Labeled and non-labeled lipids

C16:0(d2) (48966-2) and C18:0(d3) (49039-3) were purchased from Taiyo Nippon Sanso (Tokyo, Japan). C18:0(d5) (D-5400) was purchased from C/D/N Isotopes (Tokyo, Japan). C20:0(d4) (DLM-10519-PK) was purchased from Cambridge Isotope Laboratories (MA, USA). C16:0(d31) (16497), C18:1(d17) (9000432), C18:2(d4) (390150), C18:2(d11) (9002193), C18:3(d14) (9000433), C20:4(d8) (390010), C20:4(d11) (10006758), C20:5(d5) (10005056), C22:6(d5) (10005057), C16:0(d0) (10006627), C18:1(d0) (90260), and C20:4(d0) (90010) were purchased from Cayman Chemical (MI, USA). PC16:0(d62) (860355), PC18:1(d0) (850375), and LPC16:0(d31) (860397) were purchased from Avanti Polar Lipids (AL, USA). For C16:0(Br) and C18:0(Br), chemically synthesized compounds in a previous study were used15.

Cell culture

HeLa cells were cultured in Dulbecco’s modified Eagle’s medium (08459; Nacalai Tesque, Kyoto, Japan) supplemented with 10% fetal bovine serum (12676-029; Thermo Fisher Scientific, Waltham, MA, USA) in a 5% CO2 incubator. To conduct imaging experiments using labeled free fatty acids, HeLa cells were seeded on 35 mm quartz bottom dishes (SF-S-D12; Techno Alpha, Tokyo, Japan). After 24 h of incubation, the media were replaced with the desired combination and concentration of labeled and/or non-labeled free fatty acid solutions and further incubated for 24 h. Cells were washed with phosphate-buffered saline (PBS), fixed with 4% paraformaldehyde (160-16061; Wako, Osaka, Japan) for 20 min at room temperature, and then again washed five times with PBS. To conduct the SCD1 inhibition experiment, HeLa cells were treated with an SCD1 inhibitor (ab142089; Abcam, Cambridge, United Kingdom) with the indicated concentration of free fatty acid(s) for 24 h. For disruption assay, the supernatant of fixed cells was replaced with PBS containing 50 μg/ml of digitonin (D141; Sigma Aldrich, St. Louis, MO, USA). The Raman image was acquired beforehand as the pre-treatment condition, and then another Raman image was immediately acquired after the replacement of the supernatant with digitonin for the same cells.

Raman imaging

To obtain Raman hyperspectral images of cells, samples were set onto a confocal Raman microscope (inVia Reflex; Renishaw, Wotton-under-Edge, United Kingdom) and excited using a 532 nm diode laser through a 63 × water immersion objective (506148, NA = 0.90; Leica, Wetzlar, Germany), followed by separation of scattered light using either 600 or 1800 line/mm grating. Exposure time and stage movement intervals were set to 0.1 s/pixel and 0.3 μm/pixel, respectively, using WiRE 5.1 software (Renishaw).

Raman spectroscopy

To obtain the Raman spectra of compounds, free fatty acids, LPC, and PCs were dissolved in ethanol, a mixed solution of water/ethanol (1:1 v/v), and chloroform, respectively. Aliquots (0.5 μL) of each solution, or a mixture of them, were dropped onto CaF2 glass substrates (OPCFU-25C02-P; Sigma Koki, Tokyo, Japan). Following the evaporation of the solvent, Raman spectra were obtained using WiRE 5.1 software and confocal Raman spectroscopy at room temperature. Samples were excited using a 532 nm diode laser through a 50 × air objective (566072, NA = 0.75; Leica) followed by separation of scattered light using either 600 or 1800 line/mm grating.

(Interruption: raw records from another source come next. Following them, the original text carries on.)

theorem killCmds_frame (s : State) (r) : Frame [.host, .admin, .rings, .ctxs, .power, .free] s (killCmds s r) := by
  unfold killCmds
  split
  · exact Frame.refl _ _
  · with_reducible refine Frame.foldl _ _ (fun _ _ => ?_) ?_
    · split
      · with_reducible refine Frame.after (updCmd_frame _ _ _ _) (by decide) ?_
        exact Frame.refl _ _
      · split
        · exact Frame.refl _ _
        · with_reducible refine Frame.after (endCmd_frame _ _ _ _) (by decide) ?_
          exact Frame.refl _ _
    · exact Frame.refl _ _

theorem killSteps_frame (s : State) (n) : Frame [.host, .admin, .rings, .ctxs, .steps, .pm, .mem, .sm, .slory, .power, .free] s (killSteps s n) := by
  unfold killSteps
  with_reducible refine Frame.foldl _ _ (fun _ _ => ?_) ?_
  · with_reducible refine Frame.after (endStep_frame _ _ _) (by decide) ?_
    exact Frame.refl _ _
  · exact Frame.refl _ _

theorem destroyTraffic_frame (s : State) (n tag) : Frame [.host, .ctxs, .sm, .ports, .slory] s (destroyTraffic s n tag) := by
  unfold destroyTraffic
  split
  · exact Frame.refl _ _
  · with_reducible refine Frame.after (updCtx_frame _ _ _) (by decide) ?_
    with_reducible refine Frame.after (dropTraffic_frame _ _ _) (by decide) ?_
    with_reducible refine Frame.after (wcDiscard_frame _ _) (by decide) ?_
    exact Frame.refl _ _

theorem beginDestroy_frame (s : State) (n k seq) :
    Frame [.host, .admin, .rings, .ctxs, .steps, .pm, .mem, .sm, .ports, .slory, .power, .free] s (beginDestroy s n k seq) := by
  unfold beginDestroy
  dsimp only
  with_reducible refine Frame.after (updCtx_frame _ _ _) (by decide) ?_
  with_reducible refine Frame.after (destroyTraffic_frame _ _ _) (by decide) ?_
  with_reducible refine Frame.after (killCmds_frame _ _) (by decide) ?_
  with_reducible refine Frame.after (killSteps_frame _ _) (by decide) ?_
  exact Frame.refl _ _

theorem refuseAt_frame (s : State) (r c f) : Frame [.host, .admin, .rings, .ctxs, .power, .free] s (refuseAt s r c f) := by
  unfold refuseAt
  with_reducible refine Frame.after (endCmd_frame _ _ _ _) (by decide) ?_
  exact Frame.refl _ _

theorem ctxCreate_frame (s : State) (r c lists) : Frame [.err, .msix, .host, .admin, .rings, .ctxs, .sm, .power, .free, .out] s (ctxCreate s r c lists) := by
  unfold ctxCreate
  dsimp only
  split
  · with_reducible refine Frame.after (refusePlain_frame _ _ _ _) (by decide) ?_
    exact Frame.refl _ _
  · split
    · with_reducible refine Frame.after (refuseField_frame _ _ _ _ _) (by decide) ?_
      exact Frame.refl _ _
    · split
      · with_reducible refine Frame.after (refuseAt_frame _ _ _ _) (by decide) ?_
        exact Frame.refl _ _
      · split
        · with_reducible refine Frame.after (refuseAt_frame _ _ _ _) (by decide) ?_
          exact Frame.refl _ _
        · with_reducible refine Frame.after (endCmd_frame _ _ _ _) (by decide) ?_
          with_reducible refine Frame.after (logErr_frame _ _ _ _) (by decide) ?_
          exact Frame.refl _ _
        · split
          · with_reducible refine Frame.after (endCmd_frame _ _ _ _) (by decide) ?_
            exact Frame.refl _ _
          · split
            · with_reducible refine Frame.after (refuseAt_frame _ _ _ _) (by decide) ?_
              exact Frame.refl _ _
            · split
              · with_reducible refine Frame.after (endCmd_frame _ _ _ _) (by decide) ?_
                exact Frame.refl _ _
              · with_reducible refine Frame.after (endOk_frame _ _ _ _) (by decide) ?_
                with_reducible refine Frame.after (writeCtrl_frame _ _ _) (by decide) ?_
                with_reducible refine Frame.upd rfl ?_
                with_reducible refine Frame.after (setCtx_frame _ _ _) (by decide) ?_
                exact Frame.refl _ _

In silico simulation of Raman spectra

Design and geometry optimization were performed using Avogadro version 1.2.031, based on molecular mechanics with a universal force field. Next, quantum chemical calculations were performed to infer Raman spectra using DFT at the B3LYP level with a 6-31pG(d) basis set in Orca version 4.2.132,33. For visualization, a linear scaling factor of 0.945 and a Gaussian width of 3 were applied.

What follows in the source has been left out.